Unlike structure-based accounts, Gillespie and Pearlmutter's (2011b) scope of planning account does predict the lack of an interaction in Experiments 1 and 2: When semantic integration and linear distance between the head and local noun are equated (along with other factors that might affect their relative time of planning), interference in the form of mismatch effects should be equal. This account is also compatible with conceptual number and lexical and morphophonological effects (e.g., as in Eberhard et al., 2005), but these were also controlled in Experiments 1 and 2.

Additionally, the scope of planning account may be able to explain previous clause-boundedness effects, if one or more of the factors controlled in Experiments 1 and 2 but varying in the prior clause-boundedness experiments affects the relative timing of planning of the head and local noun. As noted above, Experiment 2 examined one such property, the presence of a content (vs. function) linking word, and while there was a slightly suggestive numeric pattern, this hypothesis did not appear to be particularly viable.

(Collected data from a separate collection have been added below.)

-- ==== Sys2Proof/Config.lean ====
section
/-! DEFINITION. The implementation parameters of 00_scope.md R5 and the free value of 43_vcmpsd_evex.md R184. -/

namespace Sys2Proof

/-- The operating mode of the opcode table's three columns (00_scope.md R5, 30_encoding.md R71). -/
inductive Mode where
  | mode16
  | mode32
  | mode64
deriving DecidableEq, Repr

/-- What non-zero reserved bits of `imm8` do (30_encoding.md R98). -/
inductive ImmReserved where
  | refuse
  | ignore
deriving DecidableEq, Repr

/-- Whether the EVEX memory form reads memory when the mask bit is 0 (43_vcmpsd_evex.md R184). -/
inductive MaskedLoadFaults where
  | suppressed
  | taken
  | either
deriving DecidableEq, Repr

/-- The width in bits of one vector register (00_scope.md R5). -/
inductive VlMax where
  | bits128
  | bits256
  | bits512
deriving DecidableEq, Repr

/-- `VLMAX` as a number of bits. -/
def VlMax.bits : VlMax → Nat
  | .bits128 => 128
  | .bits256 => 256
  | .bits512 => 512

/-- `VLMAX` as a number of 64-bit elements (00_scope.md R7). -/
def VlMax.elements : VlMax → Nat
  | .bits128 => 2
  | .bits256 => 4
  | .bits512 => 8

/-- The parameters an implementation fixes (00_scope.md R5). They stand in State as a constant (log 2). -/
structure Params where
  hasSse2 : Bool
  hasAvx : Bool
  hasAvx512f : Bool
  vlmax : VlMax
  maxKl : Nat
  immReserved : ImmReserved
  maskedLoadFaults : MaskedLoadFaults
deriving DecidableEq, Repr

/-- `NVEC(mode)`, the count of addressable vector registers (00_scope.md R5). -/
def Params.nvec (p : Params) : Mode → Nat
  | .mode16 => 8
  | .mode32 => 8
  | .mode64 => if p.hasAvx512f then 32 else 16

/-- `NK`, the count of mask registers (00_scope.md R5). -/
def nk : Nat := 8

/-- `MAX_KL >= 1` (00_scope.md R5). -/
def Params.legal (p : Params) : Bool := decide (1 ≤ p.maxKl)

/-- FREE VALUE. Whether the `n`th masked-off EVEX memory form calls `MemRead` when `MASKED_LOAD_FAULTS` is
`either`: both behaviours are admitted (43_vcmpsd_evex.md R184, log 15). -/
opaque Config.maskedLoadTaken : Nat → Bool

end Sys2Proof
end

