-- ==== Sys2Proof/Syntax.lean ====
section
/-! DEFINITION. The instructions as syntax: the five encodings of the opcode table and its 72 pseudo-mnemonic rows
(30_encoding.md R70, R72, R103, R104). Fields stored inverted in a prefix stand here un-inverted (R76, R77, R88). -/

namespace Sys2Proof

/-- A segment register (10_state.md R30, 30_encoding.md R73, R86). -/
inductive Seg where
  | es
  | cs
  | ss
  | ds
  | fs
  | gs
deriving DecidableEq, Repr

/-- The admitted optional prefixes of every form: at most one segment override and at most one `67` (R73). -/
structure Prefixes where
  seg : Option Seg
  a67 : Bool
deriving DecidableEq, Repr

/-- The REX prefix of the legacy form (R75). `w` is ignored by CMPSD. -/
structure Rex where
  w : Bool
  r : Bool
  x : Bool
  b : Bool
deriving DecidableEq, Repr

/-- The two-byte VEX prefix (R76); `l` is ignored (R77). -/
structure Vex2 where
  r : Bool
  vvvv : BitVec 4
  l : Bool
deriving DecidableEq, Repr

/-- The three-byte VEX prefix (R77); `w` and `l` are ignored. -/
structure Vex3 where
  r : Bool
  x : Bool
  b : Bool
  w : Bool
  vvvv : BitVec 4
  l : Bool
deriving DecidableEq, Repr

/-- Either VEX prefix (R77: equal fields are the same instruction). -/
inductive VexPrefix where
  | two (v : Vex2)
  | three (v : Vex3)
deriving DecidableEq, Repr

/-- The EVEX prefix with its fixed fields left out: `R = R' = 0`, `P0[3:2] = 00b`, `W = 1`, `P1[2] = 1b`,
`mm = 01b`, `pp = 11b`, `z = 0` (R88 to R91, 43_vcmpsd_evex.md R185). `vHi` is `V'`, `ll` is `L'L`, `bc` is
the bit `b`. -/
structure Evex where
  x : Bool
  b : Bool
  vvvv : BitVec 4
  ll : BitVec 2
  bc : Bool
  vHi : Bool
  aaa : BitVec 3
deriving DecidableEq, Repr

/-- The displacement of 32-bit and 64-bit addressing (R83): `mod` 00b, 01b, 10b. -/
inductive Disp where
  | none
  | d8 (d : BitVec 8)
  | d32 (d : BitVec 32)
deriving DecidableEq, Repr

/-- The displacement of 16-bit addressing (R83, R87). -/
inductive Disp16 where
  | none
  | d8 (d : BitVec 8)
  | d16 (d : BitVec 16)
deriving DecidableEq, Repr

/-- The memory operand `m64` as its ModRM, SIB and displacement bytes say it (R80 to R87); register numbers here
are the three bits of the byte, which the prefix bits X and B extend.
`direct` is `mod = 00b, rm = 101b`; `based` has no SIB; `sibNoBase` is `base = 101b` with `mod = 00b`;
`direct16` and `based16` are 16-bit addressing. -/
inductive MemForm where
  | direct (disp : BitVec 32)
  | based (rm : BitVec 3) (disp : Disp)
  | sib (scale : BitVec 2) (index : BitVec 3) (base : BitVec 3) (disp : Disp)
  | sibNoBase (scale : BitVec 2) (index : BitVec 3) (disp : BitVec 32)
  | direct16 (disp : BitVec 16)
  | based16 (rm : BitVec 3) (disp : Disp16)
deriving DecidableEq, Repr

/-- The operand in `ModRM.r/m`: a register when `mod = 11b`, else memory (R80). -/
inductive RegMem where
  | reg (rm : BitVec 3)
  | mem (m : MemForm)
deriving DecidableEq, Repr

/-- The ModRM byte with what follows it: `reg` and the register-or-memory operand (R80). -/
structure ModRM where
  reg : BitVec 3
  rm : RegMem
deriving DecidableEq, Repr

/-- All but `imm8` of a legacy form (R72). -/
structure LegacyOps where
  pfx : Prefixes
  rex : Option Rex
  t : ModRM
deriving DecidableEq, Repr

/-- All but `imm8` of a VEX form (R72). -/
structure VexOps where
  pfx : Prefixes
  vex : VexPrefix
  t : ModRM
deriving DecidableEq, Repr

/-- All but `imm8` of an EVEX form (R72). -/
structure EvexOps where
  pfx : Prefixes
  evex : Evex
  t : ModRM
deriving DecidableEq, Repr

/-- The three forms of 00_scope.md R1 with their operands and `imm8`. -/
inductive Form where
  | legacy (o : LegacyOps) (imm : BitVec 8)
  | vex (o : VexOps) (imm : BitVec 8)
  | evex (o : EvexOps) (imm : BitVec 8)
deriving DecidableEq, Repr

/-- One constructor per row of the opcode table, in its order. The first five are the encodings; the decoder answers
with these. The others are the pseudo-mnemonics (R103 to R106), an assembler's names of the first five with a fixed
`imm8` (log 1). -/
inductive Instr where
  | cmpsd (p : Prefixes) (t : ModRM) (imm : BitVec 8)
  | cmpsdRex (p : Prefixes) (rex : Rex) (t : ModRM) (imm : BitVec 8)
  | vcmpsdVex2 (p : Prefixes) (vex : Vex2) (t : ModRM) (imm : BitVec 8)
  | vcmpsdVex3 (p : Prefixes) (vex : Vex3) (t : ModRM) (imm : BitVec 8)
  | vcmpsdEvex (p : Prefixes) (evex : Evex) (t : ModRM) (imm : BitVec 8)
  | cmpeqsd (o : LegacyOps)
  | cmpltsd (o : LegacyOps)
  | cmplesd (o : LegacyOps)
  | cmpunordsd (o : LegacyOps)
  | cmpneqsd (o : LegacyOps)
  | cmpnltsd (o : LegacyOps)
  | cmpnlesd (o : LegacyOps)
  | cmpordsd (o : LegacyOps)
  | vcmpeqsdVex (o : VexOps)
  | vcmpltsdVex (o : VexOps)
  | vcmplesdVex (o : VexOps)
  | vcmpunordsdVex (o : VexOps)
  | vcmpneqsdVex (o : VexOps)
  | vcmpnltsdVex (o : VexOps)
  | vcmpnlesdVex (o : VexOps)
  | vcmpordsdVex (o : VexOps)
  | vcmpeq_uqsdVex (o : VexOps)
  | vcmpngesdVex (o : VexOps)
  | vcmpngtsdVex (o : VexOps)
  | vcmpfalsesdVex (o : VexOps)
  | vcmpneq_oqsdVex (o : VexOps)
  | vcmpgesdVex (o : VexOps)
  | vcmpgtsdVex (o : VexOps)
  | vcmptruesdVex (o : VexOps)
  | vcmpeq_ossdVex (o : VexOps)
  | vcmplt_oqsdVex (o : VexOps)
  | vcmple_oqsdVex (o : VexOps)
  | vcmpunord_ssdVex (o : VexOps)
  | vcmpneq_ussdVex (o : VexOps)
  | vcmpnlt_uqsdVex (o : VexOps)
  | vcmpnle_uqsdVex (o : VexOps)
  | vcmpord_ssdVex (o : VexOps)
  | vcmpeq_ussdVex (o : VexOps)
  | vcmpnge_uqsdVex (o : VexOps)
  | vcmpngt_uqsdVex (o : VexOps)
  | vcmpfalse_ossdVex (o : VexOps)
  | vcmpneq_ossdVex (o : VexOps)
  | vcmpge_oqsdVex (o : VexOps)
  | vcmpgt_oqsdVex (o : VexOps)
  | vcmptrue_ussdVex (o : VexOps)
  | vcmpeqsdEvex (o : EvexOps)
  | vcmpltsdEvex (o : EvexOps)
  | vcmplesdEvex (o : EvexOps)
  | vcmpunordsdEvex (o : EvexOps)
  | vcmpneqsdEvex (o : EvexOps)
  | vcmpnltsdEvex (o : EvexOps)
  | vcmpnlesdEvex (o : EvexOps)
  | vcmpordsdEvex (o : EvexOps)
  | vcmpeq_uqsdEvex (o : EvexOps)
  | vcmpngesdEvex (o : EvexOps)
  | vcmpngtsdEvex (o : EvexOps)
  | vcmpfalsesdEvex (o : EvexOps)
  | vcmpneq_oqsdEvex (o : EvexOps)
  | vcmpgesdEvex (o : EvexOps)
  | vcmpgtsdEvex (o : EvexOps)
  | vcmptruesdEvex (o : EvexOps)
  | vcmpeq_ossdEvex (o : EvexOps)
  | vcmplt_oqsdEvex (o : EvexOps)
  | vcmple_oqsdEvex (o : EvexOps)
  | vcmpunord_ssdEvex (o : EvexOps)
  | vcmpneq_ussdEvex (o : EvexOps)
  | vcmpnlt_uqsdEvex (o : EvexOps)
  | vcmpnle_uqsdEvex (o : EvexOps)
  | vcmpord_ssdEvex (o : EvexOps)
  | vcmpeq_ussdEvex (o : EvexOps)
  | vcmpnge_uqsdEvex (o : EvexOps)
  | vcmpngt_uqsdEvex (o : EvexOps)
  | vcmpfalse_ossdEvex (o : EvexOps)
  | vcmpneq_ossdEvex (o : EvexOps)
  | vcmpge_oqsdEvex (o : EvexOps)
  | vcmpgt_oqsdEvex (o : EvexOps)
  | vcmptrue_ussdEvex (o : EvexOps)
deriving DecidableEq, Repr

end Sys2Proof
end

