-- ==== Sys2Proof/Machine/EvexPseudo.lean ====
section
/-! DEFINITION. The pseudo-mnemonics of the EVEX form (30_encoding.md R104): each is the form with a fixed imm8. -/

namespace Sys2Proof.Machine

/-- `VCMPEQSD`: `VCMPSD dest, src1, src2, 00h` (R104). -/
def execVcmpeqsdEvex (o : EvexOps) (s : State) : Result := runEvex o 0x00#8 s

/-- `VCMPLTSD`: `VCMPSD dest, src1, src2, 01h` (R104). -/
def execVcmpltsdEvex (o : EvexOps) (s : State) : Result := runEvex o 0x01#8 s

/-- `VCMPLESD`: `VCMPSD dest, src1, src2, 02h` (R104). -/
def execVcmplesdEvex (o : EvexOps) (s : State) : Result := runEvex o 0x02#8 s

/-- `VCMPUNORDSD`: `VCMPSD dest, src1, src2, 03h` (R104). -/
def execVcmpunordsdEvex (o : EvexOps) (s : State) : Result := runEvex o 0x03#8 s

/-- `VCMPNEQSD`: `VCMPSD dest, src1, src2, 04h` (R104). -/
def execVcmpneqsdEvex (o : EvexOps) (s : State) : Result := runEvex o 0x04#8 s

/-- `VCMPNLTSD`: `VCMPSD dest, src1, src2, 05h` (R104). -/
def execVcmpnltsdEvex (o : EvexOps) (s : State) : Result := runEvex o 0x05#8 s

/-- `VCMPNLESD`: `VCMPSD dest, src1, src2, 06h` (R104). -/
def execVcmpnlesdEvex (o : EvexOps) (s : State) : Result := runEvex o 0x06#8 s

/-- `VCMPORDSD`: `VCMPSD dest, src1, src2, 07h` (R104). -/
def execVcmpordsdEvex (o : EvexOps) (s : State) : Result := runEvex o 0x07#8 s

/-- `VCMPEQ_UQSD`: `VCMPSD dest, src1, src2, 08h` (R104). -/
def execVcmpeq_uqsdEvex (o : EvexOps) (s : State) : Result := runEvex o 0x08#8 s

/-- `VCMPNGESD`: `VCMPSD dest, src1, src2, 09h` (R104). -/
def execVcmpngesdEvex (o : EvexOps) (s : State) : Result := runEvex o 0x09#8 s

/-- `VCMPNGTSD`: `VCMPSD dest, src1, src2, 0Ah` (R104). -/
def execVcmpngtsdEvex (o : EvexOps) (s : State) : Result := runEvex o 0x0A#8 s

/-- `VCMPFALSESD`: `VCMPSD dest, src1, src2, 0Bh` (R104). -/
def execVcmpfalsesdEvex (o : EvexOps) (s : State) : Result := runEvex o 0x0B#8 s

/-- `VCMPNEQ_OQSD`: `VCMPSD dest, src1, src2, 0Ch` (R104). -/
def execVcmpneq_oqsdEvex (o : EvexOps) (s : State) : Result := runEvex o 0x0C#8 s

/-- `VCMPGESD`: `VCMPSD dest, src1, src2, 0Dh` (R104). -/
def execVcmpgesdEvex (o : EvexOps) (s : State) : Result := runEvex o 0x0D#8 s

/-- `VCMPGTSD`: `VCMPSD dest, src1, src2, 0Eh` (R104). -/
def execVcmpgtsdEvex (o : EvexOps) (s : State) : Result := runEvex o 0x0E#8 s

/-- `VCMPTRUESD`: `VCMPSD dest, src1, src2, 0Fh` (R104). -/
def execVcmptruesdEvex (o : EvexOps) (s : State) : Result := runEvex o 0x0F#8 s

/-- `VCMPEQ_OSSD`: `VCMPSD dest, src1, src2, 10h` (R104). -/
def execVcmpeq_ossdEvex (o : EvexOps) (s : State) : Result := runEvex o 0x10#8 s

/-- `VCMPLT_OQSD`: `VCMPSD dest, src1, src2, 11h` (R104). -/
def execVcmplt_oqsdEvex (o : EvexOps) (s : State) : Result := runEvex o 0x11#8 s

/-- `VCMPLE_OQSD`: `VCMPSD dest, src1, src2, 12h` (R104). -/
def execVcmple_oqsdEvex (o : EvexOps) (s : State) : Result := runEvex o 0x12#8 s

/-- `VCMPUNORD_SSD`: `VCMPSD dest, src1, src2, 13h` (R104). -/
def execVcmpunord_ssdEvex (o : EvexOps) (s : State) : Result := runEvex o 0x13#8 s

/-- `VCMPNEQ_USSD`: `VCMPSD dest, src1, src2, 14h` (R104). -/
def execVcmpneq_ussdEvex (o : EvexOps) (s : State) : Result := runEvex o 0x14#8 s

/-- `VCMPNLT_UQSD`: `VCMPSD dest, src1, src2, 15h` (R104). -/
def execVcmpnlt_uqsdEvex (o : EvexOps) (s : State) : Result := runEvex o 0x15#8 s

/-- `VCMPNLE_UQSD`: `VCMPSD dest, src1, src2, 16h` (R104). -/
def execVcmpnle_uqsdEvex (o : EvexOps) (s : State) : Result := runEvex o 0x16#8 s

/-- `VCMPORD_SSD`: `VCMPSD dest, src1, src2, 17h` (R104) (the source spells it `VCMPORD_SPDSD`, R105). -/
def execVcmpord_ssdEvex (o : EvexOps) (s : State) : Result := runEvex o 0x17#8 s

/-- `VCMPEQ_USSD`: `VCMPSD dest, src1, src2, 18h` (R104). -/
def execVcmpeq_ussdEvex (o : EvexOps) (s : State) : Result := runEvex o 0x18#8 s

/-- `VCMPNGE_UQSD`: `VCMPSD dest, src1, src2, 19h` (R104). -/
def execVcmpnge_uqsdEvex (o : EvexOps) (s : State) : Result := runEvex o 0x19#8 s

/-- `VCMPNGT_UQSD`: `VCMPSD dest, src1, src2, 1Ah` (R104). -/
def execVcmpngt_uqsdEvex (o : EvexOps) (s : State) : Result := runEvex o 0x1A#8 s

/-- `VCMPFALSE_OSSD`: `VCMPSD dest, src1, src2, 1Bh` (R104). -/
def execVcmpfalse_ossdEvex (o : EvexOps) (s : State) : Result := runEvex o 0x1B#8 s

/-- `VCMPNEQ_OSSD`: `VCMPSD dest, src1, src2, 1Ch` (R104). -/
def execVcmpneq_ossdEvex (o : EvexOps) (s : State) : Result := runEvex o 0x1C#8 s

/-- `VCMPGE_OQSD`: `VCMPSD dest, src1, src2, 1Dh` (R104). -/
def execVcmpge_oqsdEvex (o : EvexOps) (s : State) : Result := runEvex o 0x1D#8 s

/-- `VCMPGT_OQSD`: `VCMPSD dest, src1, src2, 1Eh` (R104). -/
def execVcmpgt_oqsdEvex (o : EvexOps) (s : State) : Result := runEvex o 0x1E#8 s

/-- `VCMPTRUE_USSD`: `VCMPSD dest, src1, src2, 1Fh` (R104). -/
def execVcmptrue_ussdEvex (o : EvexOps) (s : State) : Result := runEvex o 0x1F#8 s

end Sys2Proof.Machine
end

Gillespie and Pearlmutter (2011c) investigated two other candidate properties that differed between PP and RC conditions in previous studies: verb frequency and verb transitivity bias. In general, low-frequency words are processed more slowly than high-frequency words (Oldfield & Wingfield, 1965), and the linking verbs used in previous studies’ RC conditions were much lower in frequency than the prepositions used in their PP conditions. This could have led to later planning of the local nouns in the RCs, placing them more often outside the scope of planning of the head noun. Similarly, the linking verbs in the previous studies’ RC conditions varied in transitivity bias — how often they occurred with a direct object NP — while the prepositions in the PP conditions nearly always required a following NP. In sentence comprehension, more predictable words in a given context are processed faster than less predictable words (e.g., Garnsey et al., 1997; Levy, 2008; Trueswell, Tanenhaus, & Kello, 1993); and speakers are sensitive to verb bias during production as well, where similar verb bias measures have been shown to influence production choices (e.g., Jaeger, 2010; Stallings, MacDonald, & O'Seaghdha, 1998).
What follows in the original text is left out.